KBA May / June 2020There you are, working diligently at your computer when you receive the dreaded email.  You are invited (required) to attend the upcoming annual Employee Security Awareness Training session.  Oh no, has it already been a year?  Please, please don't make me sit through that long, boring training and waste an hour or more of my day, AGAIN.  Sound familiar?

We all know that Employee Security Awareness Training is a key aspect of your Information Security Program.  In fact, the FFIEC IT Examination Booklet Information Security 2016 states, "Training should support security awareness and strengthen compliance with security and acceptable use policies. Management should educate users about their security roles and responsibilities and communicate them through acceptable use policies."  We even know that training should focus on important issues such as end-point security, log-in requirements, and password administration guidelines.  But still, the question remains, "Do we really have to do Employee Security Awareness Training, again?" The answer is Yes, and here's why.

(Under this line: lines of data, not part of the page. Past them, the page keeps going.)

-- ==== Sys2Proof/Tests/Slice0.lean ====
section
/-! SUPPORT. Tests: witnesses that meet the hypotheses of every statement, the checks of WellFormed, and small steps against the spec's
worked examples. -/

namespace Sys2Proof.Tests

-- Each theorem here is evaluated by the kernel: one after another, so that they do not all wait in threads of their own.
set_option Elab.async false

open Sys2Proof Sys2Proof.Machine

/-! ## A small device in RUN -/

def hdr : CmdHdr := ⟨0, 0, 7, 0x1234, false⟩

/-- Set several fields. -/
def flds (s : State) (l : List (Field × Nat)) : State := l.foldl (fun s p => setFld s p.1 p.2) s

/-- An audio record: Opus both ways, decoded, one packet per tick. -/
def opusRec : StreamRec :=
  { rxEn := true, txEn := true, rxDec := true, rxFwd := true, codec := 1, pRx := 24, pTx := 24, jRx := 4, rxKbps := 64, rxPps := 50
    rxPktMax := 300, rxBurstP := 8, rxBurstB := 2400, txKbps := 64, txPps := 50, txPktMax := 300 }

/-- A video record: H.264 at 640 by 360 both ways. -/
def avcRec : StreamRec :=
  { rxEn := true, txEn := true, rxDec := true, rxFwd := true, codec := 0x10, pRx := 40, pTx := 40, jRx := 4, rxW := 640, rxH := 360
    txW := 640, txH := 360, rxKbps := 1000, rxPps := 200, rxPktMax := 1200, rxBurstP := 16, rxBurstB := 24000, txKbps := 20000
    txPps := 2000, txPktMax := 1200 }

def prof : Profile := { ownEnc := true, recs := [opusRec, avcRec, {}], subMax := 4, subKbps := 1000, subPps := 200, subPktMax := 1200 }

def leg5 : Leg := { conf := 1, item := { owner := 0, jobs := [], counts := [], sport := 0 }, prof := prof, live := some prof }

def blk (tx : Word) (x : Nat) : BindBlk :=
  { localUdp := 5000, remoteUdp := 6000, localIp := 1, remoteIp := 2, ssrcs := [BitVec.ofNat 32 x, 0, 0, 0], txSsrc := tx, valid := 1 }

def bnd20 : Bound := { blk := blk 0x111 0x222, order := 0, live := true, limit := 100 }
def bnd21 : Bound := { blk := blk 0x333 0x444, order := 1, live := true, limit := 100 }

/-- RUN, tick 100 in WORK, function 0 enabled, conference 1 with leg 5, whose streams 20 and 21 are bound. -/
def runS : State :=
  let s := flds State.reset [(SYS_MODE, 3), (SYS_LOCKED, 1), (HIF_FN_STATE 0, 1), (HIF_FN_EN 0, 1), (NET_PORT_MODE 0, 1),
    (SPQ_POOL_UNITS, 16), (KEY_CLEAR_EN, 1), (PWR_DOM_ON, 1023)]
  { s with
    clk := { t := 100 * 833333 * 2 ^ 48, running := true, cyc := 100000 }
    easel := { running := true, issued := true, now := 100, start := 83333333, next := 101, due := 84166666, work := true }
    adm := { confs := [(1, ⟨0, 120, 3600, 0⟩)], legs := [(5, leg5)] }
    net := { bound := [(20, bnd20), (21, bnd21)] }
    pwr := { cold := false, rails := 63 } }

theorem test_runS : Passes runS hdr {} ∧ admOpen runS = true := by decide

/-! ## Witness: a wrapped key (R185) -/

def kek0 : List Byte := (List.range 32).map (fun i => BitVec.ofNat 8 i)

/-- The plaintext of an import: type 1, suite 3, 28 bytes of key and salt, 4 bytes of zeros. -/
def plain0 : List Byte := [1, 3, 0, 0, 0, 0, 0, 0] ++ (List.range 28).map (fun i => BitVec.ofNat 8 (i + 1)) ++ zeros 4

/-- The round keys of `kek0`, newest first. -/
def rks0 : List Nat :=
  [0x24fc79ccbf0979e9371ac23c6d68de36,
   0x4e5a6699a9f24fe07e572baacdf8cdea,
   0x2541fe719bf500258813bbd55a721c0a,
   0xf01afafee7a82979d7a5644ab3afe640,
   0x7ccff71cbeb4fe5413e6bbf0d261a7df,
   0x45f5a66017b2d387300d4d33640a820a,
   0x0bdc905fc27b0948ad5245a4c1871c2f,
   0x3de23a75524775e727bf9eb45407cf39,
   0xc656827fc9a799176f294cec6cd5598b,
   0x6de1f1486fa54f9275f8eb5373b8518d,
   0xae87dff00ff11b68a68ed5fb03fc1567,
   0x1651a8cd0244beda1a5da4c10640bade,
   0xa573c29fa176c498a97fce93a572c09c,
   0x101112131415161718191a1b1c1d1e1f,
   0x000102030405060708090a0b0c0d0e0f]

/-- The 48 bytes of key wrap after each of its 30 decryptions: the integrity value and five blocks. -/
def wrap0 : List Nat :=
  [0x2e9610a3bd7ff2769972144d64f9972a6af89614cf55a2e2516d0eb76b58903b7fb32b9c431935dc0f1146cc0ad2db77,
   0x7a6880e78627abc69972144d64f9972a6af89614cf55a2e2516d0eb76b58903b7fb32b9c431935dc42d3fbbf0ef11d69,
   0xbb1befc951a383c69972144d64f9972a6af89614cf55a2e2516d0eb76b58903b959fd1c8b1b2128e42d3fbbf0ef11d69,
   0x6f3dcd00076c74779972144d64f9972a6af89614cf55a2e27cfdddab5ea4c5a4959fd1c8b1b2128e42d3fbbf0ef11d69,
   0x2517095df501a14a9972144d64f9972af9b9445f9039ad467cfdddab5ea4c5a4959fd1c8b1b2128e42d3fbbf0ef11d69,
   0x2f55bc511a0898e9ad95e04a68a4f360f9b9445f9039ad467cfdddab5ea4c5a4959fd1c8b1b2128e42d3fbbf0ef11d69,
   0x783801bb0ec399c8ad95e04a68a4f360f9b9445f9039ad467cfdddab5ea4c5a4959fd1c8b1b2128e1fc62bd1f4858e63,
   0xa64f20d079defdcbad95e04a68a4f360f9b9445f9039ad467cfdddab5ea4c5a4f8aeff59957f45c01fc62bd1f4858e63,
   0xa45b1f3d8e317562ad95e04a68a4f360f9b9445f9039ad46b7329ea2d4a5604ff8aeff59957f45c01fc62bd1f4858e63,
   0x19e6b1e5f5cb028aad95e04a68a4f3608e7cf06e005920adb7329ea2d4a5604ff8aeff59957f45c01fc62bd1f4858e63,
   0x7f43a83eaaff0e5b4831308a889a2c4a8e7cf06e005920adb7329ea2d4a5604ff8aeff59957f45c01fc62bd1f4858e63,
   0xe830a02342a095664831308a889a2c4a8e7cf06e005920adb7329ea2d4a5604ff8aeff59957f45c0103b37c9b25e090b,
   0x2370d038d7bd6d094831308a889a2c4a8e7cf06e005920adb7329ea2d4a5604f1db30f466ab53eaf103b37c9b25e090b,
   0x5165caaae50894384831308a889a2c4a8e7cf06e005920adf0885b1001b1ef121db30f466ab53eaf103b37c9b25e090b,
   0x9069595b14daaa3b4831308a889a2c4a872b934602f582f5f0885b1001b1ef121db30f466ab53eaf103b37c9b25e090b,
   0x9808eded77b4951a148b2414c9d342a6872b934602f582f5f0885b1001b1ef121db30f466ab53eaf103b37c9b25e090b,
   0xca6c41ddfde3b5f5148b2414c9d342a6872b934602f582f5f0885b1001b1ef121db30f466ab53eaf7825584213450f92,
   0x54cebc08286264da148b2414c9d342a6872b934602f582f5f0885b1001b1ef12018982dc4252a8e97825584213450f92,
   0xdc777eac129b5d7d148b2414c9d342a6872b934602f582f589e7ac97facdff05018982dc4252a8e97825584213450f92,
   0xe2271076d8dc3732148b2414c9d342a674a2956b0a0ec88389e7ac97facdff05018982dc4252a8e97825584213450f92,
   0x388bbbf80e04bbaac2b5cc8a70622ee074a2956b0a0ec88389e7ac97facdff05018982dc4252a8e97825584213450f92,
   0xd2341aefa188ce6ec2b5cc8a70622ee074a2956b0a0ec88389e7ac97facdff05018982dc4252a8e99a08939e5330a507,
   0xb3dfd0352e4d7640c2b5cc8a70622ee074a2956b0a0ec88389e7ac97facdff05b3d7338a6eb66cb89a08939e5330a507,
   0x321bb6b3ec62e8d6c2b5cc8a70622ee074a2956b0a0ec88335a6851a1c1323f4b3d7338a6eb66cb89a08939e5330a507,
   0xa9fed06dfa121a5dc2b5cc8a70622ee022b29eaa61680ecc35a6851a1c1323f4b3d7338a6eb66cb89a08939e5330a507,
   0x87cd4325f67244b3740925896b848a8922b29eaa61680ecc35a6851a1c1323f4b3d7338a6eb66cb89a08939e5330a507,
   0x6cf6614f2f4966c7740925896b848a8922b29eaa61680ecc35a6851a1c1323f4b3d7338a6eb66cb8191a1b1c00000000,
   0x84c3a285ccbde068740925896b848a8922b29eaa61680ecc35a6851a1c1323f41112131415161718191a1b1c00000000,
   0x4ef7c5caa2c405a7740925896b848a8922b29eaa61680ecc090a0b0c0d0e0f101112131415161718191a1b1c00000000,
   0x6f7fdf0f31e5b504740925896b848a890102030405060708090a0b0c0d0e0f101112131415161718191a1b1c00000000,
   0xa6a6a6a6a6a6a6a601030000000000000102030405060708090a0b0c0d0e0f101112131415161718191a1b1c00000000]

def state0 (i : Nat) : List Byte × List (List Byte) :=
  let n := wrap0.getD i 0
  (natBE 8 (n / 2 ^ 320), (List.range 5).map (fun j => natBE 8 (n / 2 ^ (64 * (4 - j)))))

theorem rks0_eq : (roundKeys kek0).reverse = rks0.map (natBE 16) := by decide +kernel

/-- One decryption of the unwrapping, on numbers. -/
def step0 (p : List Byte × List (List Byte)) (t : Nat) : List Byte × List (List Byte) :=
  let b := ofNats (rounds16 ((rks0.drop 1).map (fun k => toNats (natBE 16 k)))
    (List.zipWith (· ^^^ ·) (toNats (xorB p.1 (natBE 8 (t + 1)) ++ p.2.getD (t % 5) [])) (toNats (natBE 16 (rks0.headD 0)))))
  (b.take 8, p.2.set (t % 5) (b.drop 8))

theorem chain0 : ∀ i : Fin 30, step0 (state0 i) (29 - i) = state0 (i + 1) := by decide +kernel

theorem foldl_chain {α : Type} (f : α → Nat → α) (d : Nat → α) (n : Nat) (h : ∀ i, i < n → f (d i) (n - 1 - i) = d (i + 1)) :
    (List.range n).reverse.foldl f (d 0) = d n := by
  have : ∀ m k, k + m = n → (List.range m).reverse.foldl f (d k) = d n := by
    intro m
    induction m with
    | zero => intro k e; simp [show k = n by omega]
    | succ m ih =>
      intro k e
      have e2 : n - 1 - k = m := by omega
      have e3 := h k (by omega)
      rw [e2] at e3
      rw [List.range_succ, List.reverse_append]
      simpa [e3] using ih (k + 1) (by omega)
  exact this n 0 (by omega)

def wrapWs : List Word := bytesWords (natBE 48 (wrap0.headD 0))

/-- The unwrapping of the wrapped key. -/
theorem test_unwrap : keyUnwrap kek0 ((wordBytes wrapWs).take ((8 + 16 + 12 + 7) / 8 * 8 + 8)) = some plain0 := by
  have e : (wordBytes wrapWs).take ((8 + 16 + 12 + 7) / 8 * 8 + 8) = natBE 48 (wrap0.headD 0) := by decide +kernel
  have hk : ∀ x ∈ rks0.map (natBE 16), x.length = 16 := by decide +kernel
  have d0 : ((natBE 48 (wrap0.headD 0)).take 8, chunks 8 6 ((natBE 48 (wrap0.headD 0)).drop 8)) = state0 0 := by decide +kernel
  have l8 : ∀ i : Fin 30, (state0 i).1.length = 8 ∧ ∀ j : Fin 5, ((state0 i).2.getD j []).length = 8 := by decide +kernel
  have c : chunks 8 6 ((natBE 48 (wrap0.headD 0)).drop 8) = (state0 0).2 := congrArg Prod.snd d0
  rw [e]
  unfold keyUnwrap
  rw [show (natBE 48 (wrap0.headD 0)).length / 8 = 6 by decide, c]
  rw [show (natBE 48 (wrap0.headD 0)).take 8 = (state0 0).1 from congrArg Prod.fst d0]
  have n5 : (state0 0).2.length = 5 := by decide
  simp only [n5]
  have h := foldl_chain (fun (p : List Byte × List (List Byte)) t =>
    let b := aesDec kek0 (xorB p.1 (natBE 8 (t + 1)) ++ p.2.getD (t % 5) [])
    (b.take 8, p.2.set (t % 5) (b.drop 8))) state0 30 (by
      intro i hi
      have l := l8 ⟨i, hi⟩
      have e1 := l.2 ⟨(30 - 1 - i) % 5, Nat.mod_lt _ (by decide)⟩
      have h16 : (xorB (state0 i).1 (natBE 8 (30 - 1 - i + 1)) ++ (state0 i).2.getD ((30 - 1 - i) % 5) []).length = 16 := by
        simp only [List.length_append, xorB, List.length_zipWith, l.1, e1]
        simp [natBE]
      have := chain0 ⟨i, hi⟩
      rw [← this]
      simp only [step0]
      rw [aesDec_rounds kek0 _ _ rks0_eq hk _ h16]
      rfl)
  have z : (List.range (6 * 5)).reverse.foldl (fun (p : List Byte × List (List Byte)) t =>
    let b := aesDec kek0 (xorB p.1 (natBE 8 (t + 1)) ++ p.2.getD (t % 5) [])
    (b.take 8, p.2.set (t % 5) (b.drop 8))) ((state0 0).1, (state0 0).2) = state0 30 := h
  rw [z]
  decide +kernel

/-! ## Witnesses: commands of hosts -/

def vfS : State := { runS with hif := { runS.hif with vfEn := true, numVfs := 1 } }
def confS : State := { runS with adm := { runS.adm with confs := [(2, ⟨0, 120, 3600, 0⟩)] } }

/-- A profile block: stream 0 receives Opus, 8 media ticks of jitter. -/
def profWs : List Word :=
  [0x01000000, 0, 0, 0, 0, 0, 0, 0, 0xB0010000, 0x01801804, 0, 0, 64, 0x0032012C, 0x00080000, 2400] ++ List.replicate 32 0

def lay3 : LayoutAdm :=
  { conf := 1, item := { owner := 0, jobs := [], counts := [], sport := 0 }, w := 640, h := 360, period := 40, codec := 0x10, cprof := 0
    depth := 0, live := true }
def layS : State := { runS with adm := { runS.adm with layouts := [(3, lay3)] } }

def freeS : State := { runS with net := {} }

/-- A bind block of IPv4 on port 0. -/
def bindWs : List Word :=
  [0x01000000, 0x13881771, 0, 0, 0, 0x0A000001, 0, 0, 0, 0x0A000002, 0, 0, 0x777, 0, 0, 0, 0x888, 0, 1] ++ List.replicate 13 0

def sub9 : Sub :=
  { owner := 0, src := 20, dst := 20, outSsrc := 0x999, seqStart := 0, ptEn := false, ptOut := 0, ddIn := 0, ddOut := 0, fmIn := 0
    fmOut := 0, pause := false, kpFir := false, prio := 0, capS := 0, capT := 0, live := true }
def subS : State := { runS with fwd := { runS.fwd with subs := [(9, sub9)] } }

The truth is simple.  People are the weakest link.  A bank can have all the latest technology and systems in place, but their employees will always be the weakest link, as well as the first line of defense, in the security chain.   It only takes one employee out of a hundred to click on a link that introduces malware into your network.  Or one employee who answers a few seemingly innocent questions, and important credential information used to hack a loan officer's email is in the hands of a threat actor who can now demand a fraudulent wire transfer.  As humans, we want to be trusting, and the bad guys work hard to be convincing.  Training not only addresses the technology but also the human element when it comes to keeping your bank and customer information safe. Here are a few tools to help make that happen.

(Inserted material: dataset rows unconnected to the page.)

-- ==== Sys2Proof/Decode.lean ====
section
/-! DEFINITION. The decoder of the table's bits. spec/opcode_table.json gives no row any bits: the part takes commands, it
does not fetch instruction words, and a request's frame is decoded by the frame assembler (Machine/Link.lean). -/

namespace Sys2Proof

/-- The command that a word of the table's bits spells: none, since no row of the table has bits (log 2). -/
def decodeTableWord (_nbits _w : Nat) : Option Instr := none

end Sys2Proof
end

Annual Training is Not Enough

Think back to last year's security awareness training session.  Was it really long, with a lot of jargon and information overload?  Sitting through all of the required training at one time can be overwhelming, with too much information to remember.  A better approach is to have more frequent training, maybe monthly or quarterly, that is shorter but more focused and pertinent.  Ongoing, consistent training communicates the importance of the bank's security culture, while allowing employees to understand and retain the training objective.

Use Real-Life Situations

It can be hard to relate to national breaches or vulnerabilities, but bringing a security issue to a more relatable level can drive home a security point.  For instance, demonstrating how easily simple passwords can be hacked, or identifying what information can be stolen from a mobile phone with no security, is relatable and memorable.  Instead of stating facts about the last password weakness breach or telling employees which passwords not to use, scale the information to a real-life circumstance.  Which leads me to my last point.

Train a New Way

Security Awareness Training doesn't have to be boring.  Training can be interactive using role simulations, team cyber issue problem solving, even question and answer sessions.  Test for effectiveness and provide incentives for good outcomes. Getting your employees involved and identifying themselves as a part of the solution can rejuvenate your employee training program.  Work with your employees to generate buy-in and make them ambassadors of your security.  Create a re-energized Employees Security Awareness Training program by training your staff in new and better ways, and deploy your employees as front-line protection for your bank and customer information.

A good Security Awareness Program is integral to helping your employees understand your bank culture relating to security.  While management sets the tone for a commitment to security, the employee's knowledge and awareness play a primary role in protecting the bank, and customer information.  By providing relevant security awareness training, you are inviting your employees to participate in successfully protecting the confidentiality, availability, and integrity of the bank's information and information assets.